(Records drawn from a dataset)
-- ==== Sys2Proof/Machine/State.lean ====
section
/-!
DEFINITION. The machine's state as plain data: everything the spec gives the two control planes, the field side, the
Launch Fabric and the links between them, the queue of waiting commands, and the state after reset.
-/
namespace Sys2Proof.Machine

/-- No command of this machine ends in a fault: the spec gives every one an effect. -/
inductive Fault where
  /-- Kept for a state outside the model's reach; nothing raises it; safe. -/
  | unreachable
deriving DecidableEq, Repr

/-- Why a command has no meaning. -/
inductive Refusal where
  /-- A row of the table whose meaning is not written; raised by `exec` alone; safe. -/
  | notModelled (mnemonic : String)
deriving DecidableEq, Repr

/-! ### Access paths (R49, R54, R66) -/

/-- A window entry being written on one path (R54): the entry's first byte address and, for each of its words written so
far, the word offset, the mask of written bytes and the data. -/
structure EntryBuf where
  base : Nat
  words : List (Nat × Word × Word) := []
deriving DecidableEq, Repr

/-- What one access path (the HRP, or one Moarno session) holds for itself. `regs` are the per-path registers by byte
address; `latch` the latched high halves and `held` the held low words (R49), the latter as (mask of the bytes written, data), by low-word address;
`bufs` the open entry buffers by window (0 Point Map, 1 Action Table, 3 loop records, 4 wake filters, 5 loop sections); `answer` the words
that the path's last read returned; `violSec` and `supp` the record keeping of R309; `unlocks` the unlocked passwords as
(region, kind); `hostGroup` the held Tarn writes by byte offset (R367); `cursor` and `loaded` the record reading of R376;
`label`, `imp`, `inBuf` live in `regs`. -/
structure PathState where
  regs : Tab Word := []
  latch : Tab (Option Word) := []
  held : Tab (Word × Word) := []
  bufs : List (Nat × EntryBuf) := []
  answer : List Word := []
  violSec : Option Nat := none
  supp : Nat := 0
  unlocks : List (Nat × Nat) := []
  hostGroup : List (Nat × Word) := []
  hostOvf : Bool := false
  cursor : Nat := 0
  loaded : List Byte := []
  cmdPending : Bool := false
  recPending : Option Nat := none
deriving DecidableEq, Repr

/-- A waiting EVT_WAIT of a session (R66, R67): its masks and the true time, in ns, at which it times out. -/
structure EvtWait where
  masks : List Word
  until_ : Nat
  seq : Nat
  addr : Nat
deriving DecidableEq, Repr

/-- The answer to a session's last request: OP, STATUS, WORDS, ADDR, SEQ, VIOL and the returned words (R66). -/
structure MoarnoAnswer where
  op : Nat
  status : Nat
  words : Nat
  addr : Nat
  seq : Nat
  viol : Nat
  data : List Word
deriving DecidableEq, Repr

/-- One Moarno session (R66). `anchor` and `ident` are the trust anchor and server identity slots of its handshake
(R342); `submitting` holds SEQ and ADDR while a CMD_SUBMIT of the session waits for its decision. -/
structure Session where
  opened : Bool := false
  tag : Tag := 0
  anchor : Nat := 0
  ident : Nat := 1
  wait : Option EvtWait := none
  submitting : Option (Nat × Nat) := none
  answer : Option MoarnoAnswer := none
deriving DecidableEq, Repr

/-! ### Configuration queue (R57 to R60) -/

/-- One queued word write: the bits of `mask` at `addr` take `data`; it belongs to group `grp`. -/
structure QWrite where
  addr : Nat
  mask : Word
  data : Word
  grp : Nat
deriving DecidableEq, Repr

/-- A configuration group: `rel` is the half-cycle of its release, `held` the path (0 the HRP) that still gathers it,
`bad` that a write of it was refused for want of room (R59), `acked` that the standby has acknowledged it (R60). -/
structure CfgGroup where
  id : Nat
  rel : Option Nat := none
  held : Option Nat := none
  bad : Bool := false
  acked : Bool := false
deriving DecidableEq, Repr

/-! ### Mains time base (chapter 3) -/

/-- MPE states (R73). -/
inductive MpeState where
  | acquire
  | locked
  | flywheel
  | relock
deriving DecidableEq, Repr

def MpeState.num : MpeState → Nat
  | .acquire => 0
  | .locked => 1
  | .flywheel => 2
  | .relock => 3

/-- Cycle-numbering states (R86, R93). -/
inductive CycState where
  | none
  | standalone
  | adopted
  | source
deriving DecidableEq, Repr

def CycState.num : CycState → Nat
  | .none => 0
  | .standalone => 1
  | .adopted => 2
  | .source => 3

/-- One of a plane's last 128 tick-0 times (R84): its cycle, its PTP time and the trim applied at it. -/
structure TickRec where
  cycle : Nat
  ptp : Nat
  trim : Int
deriving DecidableEq, Repr

/-- What the MPE keeps of one phase (R72, R77, R78): whether its last sample was 0 or more; ticks since its last rising and falling
change of sign and between its last two rising ones; consecutive ticks with the envelope RMS below 70 % and below 20 % of NOM_V; the ticks of its
rising and falling crossings in the last cycles learned from, newest first; consecutive expected crossings missed; whether a sample came in the
cycle under way and whether it has been good so far; whole good cycles in a row. -/
structure PhaseTrk where
  high : Bool := false
  up : Nat := 1000000
  down : Nat := 1000000
  span : Nat := 0
  low70 : Nat := 0
  low20 : Nat := 0
  learned : List (Nat × Nat) := []
  missed : Nat := 0
  seen : Bool := false
  fine : Bool := false
  run : Nat := 0
deriving DecidableEq, Repr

> **Your goal**:
The entries above must be returned exactly.

> **Response**:
-- ==== Sys2Proof/Machine/State.lean ====
section
/-!
DEFINITION. The machine's state as plain data: everything the spec gives the two control planes, the field side, the
Launch Fabric and the links between them, the queue of waiting commands, and the state after reset.
-/
namespace Sys2Proof.Machine

/-- No command of this machine ends in a fault: the spec gives every one an effect. -/
inductive Fault where
  /-- Kept for a state outside the model's reach; nothing raises it; safe. -/
  | unreachable
deriving DecidableEq, Repr

/-- Why a command has no meaning. -/
inductive Refusal where
  /-- A row of the table whose meaning is not written; raised by `exec` alone; safe. -/
  | notModelled (mnemonic : String)
deriving DecidableEq, Repr

/-! ### Access paths (R49, R54, R66) -/

/-- A window entry being written on one path (R54): the entry's first byte address and, for each of its words written so
far, the word offset, the mask of written bytes and the data. -/
structure EntryBuf where
  base : Nat
  words : List (Nat × Word × Word) := []
deriving DecidableEq, Repr

/-- What one access path (the HRP, or one Moarno session) holds for itself. `regs` are the per-path registers by byte
address; `latch` the latched high halves and `held` the held low words (R49), the latter as (mask of the bytes written, data), by low-word address;
`bufs` the open entry buffers by window (0 Point Map, 1 Action Table, 3 loop records, 4 wake filters, 5 loop sections); `answer` the words
that the path's last read returned; `violSec` and `supp` the record keeping of R309; `unlocks` the unlocked passwords as
(region, kind); `hostGroup` the held Tarn writes by byte offset (R367); `cursor` and `loaded` the record reading of R376;
`label`, `imp`, `inBuf` live in `regs`. -/
structure PathState where
  regs : Tab Word := []
  latch : Tab (Option Word) := []
  held : Tab (Word × Word) := []
  bufs : List (Nat × EntryBuf) := []
  answer : List Word := []
  violSec : Option Nat := none
  supp : Nat := 0
  unlocks : List (Nat × Nat) := []
  hostGroup : List (Nat × Word) := []
  hostOvf : Bool := false
  cursor : Nat := 0
  loaded : List Byte := []
  cmdPending : Bool := false
  recPending : Option Nat := none
deriving DecidableEq, Repr

/-- A waiting EVT_WAIT of a session (R66, R67): its masks and the true time, in ns, at which it times out. -/
structure EvtWait where
  masks : List Word
  until_ : Nat
  seq : Nat
  addr : Nat
deriving DecidableEq, Repr

/-- The answer to a session's last request: OP, STATUS, WORDS, ADDR, SEQ, VIOL and the returned words (R66). -/
structure MoarnoAnswer where
  op : Nat
  status : Nat
  words : Nat
  addr : Nat
  seq : Nat
  viol : Nat
  data : List Word
deriving DecidableEq, Repr

/-- One Moarno session (R66). `anchor` and `ident` are the trust anchor and server identity slots of its handshake
(R342); `submitting` holds SEQ and ADDR while a CMD_SUBMIT of the session waits for its decision. -/
structure Session where
  opened : Bool := false
  tag : Tag := 0
  anchor : Nat := 0
  ident : Nat := 1
  wait : Option EvtWait := none
  submitting : Option (Nat × Nat) := none
  answer : Option MoarnoAnswer := none
deriving DecidableEq, Repr

/-! ### Configuration queue (R57 to R60) -/

/-- One queued word write: the bits of `mask` at `addr` take `data`; it belongs to group `grp`. -/
structure QWrite where
  addr : Nat
  mask : Word
  data : Word
  grp : Nat
deriving DecidableEq, Repr

/-- A configuration group: `rel` is the half-cycle of its release, `held` the path (0 the HRP) that still gathers it,
`bad` that a write of it was refused for want of room (R59), `acked` that the standby has acknowledged it (R60). -/
structure CfgGroup where
  id : Nat
  rel : Option Nat := none
  held : Option Nat := none
  bad : Bool := false
  acked : Bool := false
deriving DecidableEq, Repr

/-! ### Mains time base (chapter 3) -/

/-- MPE states (R73). -/
inductive MpeState where
  | acquire
  | locked
  | flywheel
  | relock
deriving DecidableEq, Repr

def MpeState.num : MpeState → Nat
  | .acquire => 0
  | .locked => 1
  | .flywheel => 2
  | .relock => 3

/-- Cycle-numbering states (R86, R93). -/
inductive CycState where
  | none
  | standalone
  | adopted
  | source
deriving DecidableEq, Repr

def CycState.num : CycState → Nat
  | .none => 0
  | .standalone => 1
  | .adopted => 2
  | .source => 3

/-- One of a plane's last 128 tick-0 times (R84): its cycle, its PTP time and the trim applied at it. -/
structure TickRec where
  cycle : Nat
  ptp : Nat
  trim : Int
deriving DecidableEq, Repr

/-- What the MPE keeps of one phase (R72, R77, R78): whether its last sample was 0 or more; ticks since its last rising and falling
change of sign and between its last two rising ones; consecutive ticks with the envelope RMS below 70 % and below 20 % of NOM_V; the ticks of its
rising and falling crossings in the last cycles learned from, newest first; consecutive expected crossings missed; whether a sample came in the
cycle under way and whether it has been good so far; whole good cycles in a row. -/
structure PhaseTrk where
  high : Bool := false
  up : Nat := 1000000
  down : Nat := 1000000
  span : Nat := 0
  low70 : Nat := 0
  low20 : Nat := 0
  learned : List (Nat × Nat) := []
  missed : Nat := 0
  seen : Bool := false
  fine : Bool := false
  run : Nat := 0
deriving DecidableEq, Repr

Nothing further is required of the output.